MELLOUL: When it comes to the X Factor, I believe it has to come from the bottom up—a lot of ideas interestingly [came from there]. Tony and I went to China and the U.S. trying to find the right people for the business. So a Chinese leader came with the fantastic idea of creating a character for non-dairy milk, right? Which didn’t exist in China.
Same thing in the U.S. The company also launched soft-serve ice cream into stadiums. That idea didn’t come from the top, but from someone who raised his hand and said this is the people we want to be targeting and this is the product.
So as an investor, we have to create space for bottom-up idea generation—it is absolutely critical.
So no micromanaging allowed. Oatly’s IPO prospectus states that a liter of Oatly product results in 80% less green gas emissions than cow’s milk. One pain point I’d imagine though the carbon footprint due to transporting the product—are there initiatives there to minimize that issue?
PETERSSON: We have a very, very good understanding of where we need to improve. Yes, transportation is one. Right now, we’re actually shipping from Europe to Asia, so that is going to be taken care of as soon as we build the plants in Singapore and Mainland China.
We also have a number of projects with farmers to reduce their animal-based production. In one example we tried that with a farmer in Sweden (to produce oats over livestock) and after only one year, that very farm could feed three times more people while reducing land usage and their carbon footprint by half—and became more profitable. That is now something we are hoping to scale it up.
It’s not that we’re perfect, we’re so far away from being perfect, but our ambitions are true and genuine.
MELLOUL: We also invested in electric trucks. There were a lot of questions about this decision, but we felt that we wanted to put the mission first and over time, the economics will come.

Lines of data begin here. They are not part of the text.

-- ==== Sys2Proof/Machine/VehiclePorts.lean ====
section
/-! DEFINITION. Vehicle ports and sessions: pilot, vehicle link, vehicle requests, timeouts and the PORT commands
(R302 to R354). -/

namespace Sys2Proof.Machine

/-! ### Pilot (R305 to R311) -/

/-- Insert into a sorted list. -/
def insSorted (a : Int) : List Int → List Int
  | [] => [a]
  | b :: l => if a ≤ b then a :: b :: l else b :: insSorted a l

/-- Median; of an even number, the mean of the middle two (its rounding is open, entry 9). -/
def medianOf (l : List Int) : Option Int :=
  let t := l.foldl (fun acc a => insSorted a acc) []
  let n := t.length
  if n = 0 then none
  else if n % 2 = 1 then some (t.getD (n / 2) 0)
  else some (rdiv (t.getD (n / 2 - 1) 0 + t.getD (n / 2) 0) 2)

/-- High and low plateau in mV of the period or window that begins at ST `w`, from samples (stamp, mV at the ball)
(R307). The low one is formed under READY only. -/
def State.plateaus (s : State) (p : Fin 8) (w : Nat) (l : List (Nat × Int)) : Option Int × Option Int :=
  let b := s.pCfg p
  let ratio : Int := u8 b 7
  let inW := l.filter (fun x => decide (w ≤ x.1) && decide (x.1 < w + 1000000))
  if s.ports[p].drive = 1 then
    let fall := w + pilotWidth (u8 b 0 == 1)
    let hi := inW.filter (fun x => decide (w + 15000 ≤ x.1) && decide (x.1 + 5000 ≤ fall))
    let lo := inW.filter (fun x => decide (fall + 15000 ≤ x.1) && decide (x.1 + 5000 ≤ w + 1000000))
    (medianOf (hi.map (fun x => x.2 * ratio)), medianOf (lo.map (fun x => x.2 * ratio)))
  else (medianOf (inW.map (fun x => x.2 * ratio)), none)

/-- The level of a high plateau: number of thresholds of the list T1 to T4, low limit, that lie above it (R308). -/
def levelOf (t : List Int) (v : Int) : Nat := ((t.take 5).filter (fun x => decide (v < x))).length

/-- The level that a plateau classifies to: the present level is left only beyond its band by more than the hysteresis
(R309). -/
def classifyLevel (t : List Int) (present : Nat) (v : Int) : Nat :=
  let h := t.getD 5 0
  let k := levelOf t v
  if 5 < present || k = present then k
  else if k < present then (if t.getD (present - 1) 0 + h < v then k else present)
  else (if v < t.getD present 0 - h then k else present)

/-- May an IDLE port become CONNECTED (R303, R325)? -/
def State.portOpens (s : State) (p : Fin 8) : Bool := s.sys.ready && s.portServed p && !s.isRetired (tgt 3 p)

/-- CONNECTED: READY drive, and matching starts on a Green PHY link (R315). -/
def State.portConnect (s : State) (p : Fin 8) : State :=
  let s := s.portSet p .connected
  if u8 (s.pCfg p) 1 = 0 then s.modPort p (fun x => { x with matching := !x.link }) else s

/-- With READY drive and level L1 or L2 accepted, a Green PHY link that is not matched is being matched: from the acceptance, and on
after a loss or a failed attempt (R315; DEDUCED, entry 224). -/
def State.rematch (s : State) (p : Fin 8) : State :=
  let x := s.ports[p]
  if u8 (s.pCfg p) 1 = 0 && x.state != .idle && x.drive == 1 && s.levelPlugged p x.level then
    s.modPort p (fun y => { y with matching := !y.phys })
  else s

/-- What an accepted level, new or standing for three periods, means to the port (R308, R325, R339). -/
def State.levelActs (s : State) (p : Fin 8) (lv : Nat) : State :=
  let x := s.ports[p]
  let mcs := u8 (s.pCfg p) 0 == 1
  if x.state = .idle then
    (if s.levelPlugged p lv && s.portOpens p then s.portConnect p else s)
  else if lv = 0 then
    match x.state with
    | .connected => (s.portStop p 1 2 3).portSet p .idle
    | .negotiating =>
      let s := s.portStop p 1 2 3
      if s.ports[p].state = .connected then s.portSet p .idle else s
    | .discharge => (s.portStop p 1 2 3).modPort p (fun y => { y with drive := 0 })
    | _ => s.portStop p 1 2 3
  else if lv = 4 || lv = 5 || (lv = 3 && mcs) then s.portStop p 1 3 4
  else s.rematch p

/-- The diode check of a period with low plateau `lo` (R310). A fault stands only with READY drive, a level L1 to L3 and a low
plateau above the limit; any other period counts towards its absence (DEDUCED, entry 255). -/
def State.diodeCheck (s : State) (p : Fin 8) (lo : Option Int) : State :=
  let y := s.ports[p]
  let bad := y.drive == 1 && (y.level == 1 || y.level == 2 || y.level == 3) &&
    (match lo with | some d => decide ((portThrs (s.pCfg p)).getD 4 0 < d) | none => false)
  let s := s.modPort p (fun y => { y with
    diodeRun := if bad then y.diodeRun + 1 else 0, diodeOk := if bad then 0 else y.diodeOk + 1
    diode := (bad && decide (2 ≤ y.diodeRun)) || (y.diode && (bad || decide (y.diodeOk < 2))) })
  if s.ports[p].diode && !y.diode && y.state != .idle then s.portStop p 1 3 4 else s

/-- One more of a run of periods or windows of the same level. -/
def runOn (o : Option (Nat × Nat)) (lv : Nat) : Nat :=
  match o with
  | some (a, n) => if a = lv then n + 1 else 1
  | none => 1

/-- In sleep D2 classifies the windows itself, with NOT_READY drive, from the level that was accepted; it raises nothing, and a level
accepted in place of L0 is what wakes the device (R344, R755; DEDUCED, entry 296). -/
def State.dozePeriod (s : State) (p : Fin 8) (l : List (Nat × Int)) : State :=
  let x := s.ports[p]
  let d := x.doze.getD { level := x.level }
  match s.nv.cfg.port[p], medianOf (l.map (fun y => y.2 * u8 (s.pCfg p) 7)) with
  | some b, some v =>
    let lv := classifyLevel (portThrs b) d.level v
    let run := runOn d.run lv
    let isNew := decide (3 ≤ run) && lv != d.level
    s.modPort p (fun y => { y with doze := some {
      level := if isNew then lv else d.level, run := some (lv, run), woke := d.woke || (isNew && d.level == 0) } })
  | _, _ => s.modPort p (fun y => { y with doze := some { d with run := none } })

In speaking with other food tech investors, several see plant-based burgers and milk alternatives as first or second generation compared to methods like fermentation and cellular agriculture that are considered say, third generation. I was joking with an investor that they were thinking about it as IBM to Apple.
MELLOUL: I really believe there will be room in the market for a number of different ways of going after technology, even in milk, right.

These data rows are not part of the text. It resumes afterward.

-- ==== Sys2Proof/Machine/EventRouter.lean ====
section
/-! DEFINITION. The event router: release in stamp order, flood limit, routes, pending bits and the event log (R655 to
R663, R670). -/

namespace Sys2Proof.Machine

/-- The 24 bytes of an event record (R655). -/
def EvRec.bytes (r : EvRec) : Bytes :=
  le 8 r.stamp ++ le 4 r.seq ++ le 1 r.src ++ le 1 r.code ++ le 1 r.flags ++ [0] ++ le 4 r.p1 ++ le 4 r.p2

/-- The order of release: stamp, then source, then code (R660). -/
def EvRec.before (a b : EvRec) : Bool :=
  decide (a.stamp < b.stamp) || (a.stamp == b.stamp && (decide (a.src < b.src) || (a.src == b.src && decide (a.code ≤ b.code))))

/-- Write a record to the event log, or to its SRAM buffer while throttled work stands; a full buffer gives up its oldest
record (R657, R716). -/
def State.logEvent (s : State) (r : EvRec) : State :=
  if s.paused then
    if s.evt.buffered.length < 4096 then { s with evt := { s.evt with buffered := s.evt.buffered ++ [r] } }
    else
      { s with
        nv := { s.nv with evLog := ((s.evt.buffered.take 1) ++ s.nv.evLog).take 65536 }
        evt := { s.evt with buffered := s.evt.buffered.drop 1 ++ [r] } }
  else { s with nv := { s.nv with evLog := (r :: s.nv.evLog).take 65536 } }

/-- Update the flood accounting of a source. -/
def State.modFlood (s : State) (src : Nat) (f : Flood → Flood) : State :=
  { s with evt := { s.evt with flood := vset s.evt.flood src (f (vget s.evt.flood src {})) } }

/-- A 1 ms window of a source is over: events not routed in it are reported (R659). -/
def State.floodEnd (s : State) (src : Nat) : State :=
  let f := vget s.evt.flood src {}
  if f.held = 0 || f.win = s.st / 1000000 then s
  else (s.modFlood src (fun f => { f with held := 0, flag := true })).raise .eventFlood src f.held

def execEventFlood (src : Fin 256) (s : State) : Host.Outcome State Fault Refusal := live s (·.floodEnd src)

/-- Set the pending bit of a source at each pin of a mask, and keep which bits were set in this fabric tick (R25, R662). -/
def State.pendSet (s : State) (src mask : Nat) : State :=
  let now := fun (p : Fin 4) => if s.evt.pendTick = s.el then s.evt.pendNew[p] else 0
  { s with evt := { s.evt with
    pendTick := s.el
    pendNew := Vector.ofFn (fun (p : Fin 4) => if bit mask p then now p ||| 2 ^ src else now p)
    pend := Vector.ofFn (fun (p : Fin 4) => if bit mask p then s.evt.pend[p] ||| 2 ^ src else s.evt.pend[p]) } }

/-- Release one record: sequence, flood limit, queue, pending bits and log (R657 to R662). -/
def State.releaseOne (s : State) (r : EvRec) : State :=
  let s := s.floodEnd r.src
  let win := s.st / 1000000
  let f := vget s.evt.flood r.src {}
  let f : Flood := if f.win = win then f else { win := win, flag := f.flag }
  let seq := (s.nv.evSeq + 1) % 2 ^ 32
  let s := { s with nv := { s.nv with evSeq := seq } }
  if f.routed < 32 then
    let r := { r with seq := seq, flags := r.flags + 2 * b01 f.flag }
    let s := s.modFlood r.src (fun _ => { f with routed := f.routed + 1, flag := false })
    let q := vget s.evt.routeQ r.src 0xFF
    let s := if h : q < 128 then (s.offer ⟨q, h⟩ (recordWords r.bytes)).1 else s
    (s.pendSet r.src (vget s.evt.routeIrq r.src 0)).logEvent r
  else
    (s.modFlood r.src (fun _ => { f with held := f.held + 1 })).logEvent { r with seq := seq }

/-- Release every record held for 200 ns, a time that a clock step does not change (R79, R660). -/
def State.release' (s : State) : State :=
  let due := s.evt.held.filter (fun r => decide (r.from_ + 200 ≤ s.el))
  let s := { s with evt := { s.evt with held := s.evt.held.filter (fun r => decide (s.el < r.from_ + 200)) } }
  (sortBy EvRec.before due).foldl (fun s r => s.releaseOne r) s

def execEventRelease (s : State) : Host.Outcome State Fault Refusal := live s (·.release')

/-- Is a queue number one of a queue in event mode, or none (R661)? -/
def State.eventQueue (s : State) (q : Nat) : Bool :=
  q = 0xFF || (if h : q < 128 then s.queues[q].cfg.mode == .event else false)

/-- A write to EVT.ROUTE of source `src`: the route in force only; reserved sources ignore it (R23, R661, R663). -/
def State.routeWrite (s : State) (src v : Nat) (bad : State → State) : State :=
  if !isSource src then s
  else if !s.eventQueue (v % 256) then bad s
  else { s with evt := { s.evt with
    routeQ := vset s.evt.routeQ src (v % 256), routeIrq := vset s.evt.routeIrq src (v / 256 % 16) } }

/-- A write to EVT.PEND: ones clear pending bits but those set in the same fabric tick (R25, R663). -/
def State.pendWrite (s : State) (p : Fin 4) (w v : Nat) : State :=
  let ones := v % 2 ^ 32 * 2 ^ (32 * w)
  let m := if s.evt.pendTick = s.el then ones - (ones &&& s.evt.pendNew[p]) else ones
  { s with evt := { s.evt with pend := s.evt.pend.set p (s.evt.pend[p] - (s.evt.pend[p] &&& m)) } }

/-- A write of the host to an event router register: nothing before HOSTIO serves (R608). -/
def State.evtWrite (s : State) (f : State → State) : State :=
  if s.hio.serving then f { s with hio := { s.hio with lastWriteBad := false } } else s

def execEvtRouteWrite (src : Fin 256) (v : Word) (s : State) : Host.Outcome State Fault Refusal :=
  live s (·.evtWrite (fun s => s.routeWrite src v.toNat (fun s => s.violate (0x200000 + 4 * src.val) true 4 1 v.toNat)))

def execEvtPendWrite (p : Fin 4) (w : Fin 8) (v : Word) (s : State) : Host.Outcome State Fault Refusal :=
  live s (·.evtWrite (fun s => s.pendWrite p w v.toNat))

/-- Level of IRQp_N is low: the pin is enabled and has a pending bit (R662). -/
def State.irqLow (s : State) (p : Fin 4) : Bool := bit s.evt.enable p && s.evt.pend[p] != 0

/-- EVENT_ROUTE (R670). -/
def bodyEventRoute (r : Req) (s : State) : Ans :=
  let b := r.body
  let n := u16 b 0
  let offs := (List.range n).map (fun j => 4 + 4 * j)
  let srcs := offs.map (u8 b ·)
  .table s
    [ paramRow ([outside n 1 256 0, rz b 2 2] ++ (offs.zipIdx.map (fun (x : Nat × Nat) =>
        let o := x.1
        [(!isSource (u8 b o) || (srcs.take x.2).contains (u8 b o), o), (!s.eventQueue (u8 b (o + 1)), o + 1),
          outside (u8 b (o + 2)) 0 15 (o + 2), rz b (o + 3) 1])).flatten)
    , retiredRow s ((offs.filter (fun o => u8 b (o + 1) != 0xFF)).map (fun o => (tgt 7 (u8 b (o + 1)), o + 1))) ]
    (fun s => .ok (offs.foldl (fun (s : State) (o : Nat) =>
      let s := s.store (fun c => { c with route := vset c.route (u8 b o) (some (u8 b (o + 1), u8 b (o + 2))) })
      { s with evt := { s.evt with
        routeQ := vset s.evt.routeQ (u8 b o) (u8 b (o + 1)), routeIrq := vset s.evt.routeIrq (u8 b o) (u8 b (o + 2)) } }) s))

end Sys2Proof.Machine
end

But I must tell you, as first and foremost a food investor, that food is about functionality. The mainstream consumer wants taste, performance, and sustainability. The way to drive conversation is with a food product people can recognize. There are a lot of niche players attacking the market in many different ways, but what I see in oat milk is the very beginning of a trend.

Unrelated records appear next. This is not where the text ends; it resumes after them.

/-! ### Dips and keep (R691 to R695) -/

/-- Every channel turns off and loses its state; the states lost are kept for the report; no clamp energy is recorded
(R691). -/
def State.swLose (s : State) : State :=
  let counts := Vector.ofFn (fun (n : Fin 24) => s.swRetries n)
  { s with sws := Vector.ofFn (fun (n : Fin 24) => let c := s.sws[n]; { c with
    retries := counts[n]
    dip := if c.state = .retired then 0 else c.state.code
    state := if c.state = .retired then .retired else .off
    changedSt := if c.state = .off || c.state = .retired then c.changedSt else s.st
    slew := false, windowEnd := none, clamping := false, clampDue := false, onAfterClamp := false, openLoad := false, held := false, current := 0 } ) }

/-- VS is back at 4.5 V: D3 reports the loss, and a D1 that runs is to restore the commanded states (R691). -/
def State.vsRestore (s : State) : State :=
  if !s.seqr.vsLow then s
  else
    let s := { s with seqr := { s.seqr with vsLow := false } }
    s.told (fun s => forFin 24 s (fun s n =>
      let c := s.sws[n]
      if c.dip = 0 then s
      else (s.modSw n (fun c => { c with lost := true, dip := 0, restore := c.cmd != .off })).raise (.swStateLost n) c.dip))

def execVsRestore (s : State) : Host.Outcome State Fault Refusal := .next s.vsRestore

/-- One channel each 1 ms takes its commanded state again, in the restore order, slew-controlled (R691, R695). -/
def State.dipRestore (s : State) : State :=
  let due := match s.budget.dipAt with | some t => decide (t + 1000000 ≤ s.el) | none => true
  match minBy s.swRestoreKey ((List.finRange 24).filter (fun (n : Fin 24) => s.sws[n].restore)) with
  | some n =>
    if due then
      let s := { s with budget := { s.budget with dipAt := some s.el } }
      let c := s.sws[n]
      let s := s.modSw n (fun c => { c with restore := false })
      if c.state == .off && c.cmd != .off && s.driving && !s.latched then s.swTurnOn n true else s
    else s
  | none => s

def execSwDipRestore (s : State) : Host.Outcome State Fault Refusal := live s (·.dipRestore)

/-- D3 retained no state: each keep channel takes its keep default, slew-controlled (R693). -/
def State.keepDefaults (s : State) : State :=
  if s.sys.keepDone then s
  else
    let s := { s with sys := { s.sys with keepDone := true } }
    forFin 24 s (fun s n =>
      if s.swKeep n && bit (u8 (s.swCfg n) 0) 1 && s.sws[n].state == .off && !s.latched then
        (s.modSw n (fun c => { c with cmd := .on })).swTurnOn n true
      else s)

def execKeepDefaultSet (s : State) : Host.Outcome State Fault Refusal := live s (·.keepDefaults)

/-- Every channel that is not strapped keep turns off (R693, R695). -/
def State.nonKeepOff (s : State) : State :=
  forFin 24 s (fun s n => if s.swKeep n then s else if s.sws[n].conducts then s.swTurnOff n
    else if s.sws[n].state = .retired then s else s.swState n .off)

And what do you call generation one? I think we turned out to be generation three simply by virtue of scale and size.
PETERSSON: I couldn’t agree more. Consumers don’t care about that—they care about having great tasting products.
Toni, you’ve also spoken extensively on building a brand. You’ve also had to protect it via a lawsuit just a few days ago against Glebe Farm Group, a U.K.-based family farm, for its oat-based beverage. That raises the question of how much of a moat then the company has against competitors?
PETERSSON: We have been actively protecting our trademark since 2014. I think that in any case like that, if you come to that point, you probably emptied all the possibilities. I guess that’s the normal course of running a business. It’s probably increased as we have become more popular, and our group becomes more and more mainstream to people.
You are not profitable yet. And investors have wondered how you plan to get there. What is the roadmap?
PETERSSON: To be honest, growth is what we are prioritizing. And we are going to continue to do that for a number of years because the potential is so big—and we will try to gain as much market share as we can.
But we also understand you have to prove yourself and you cannot do good for the world without being profitable.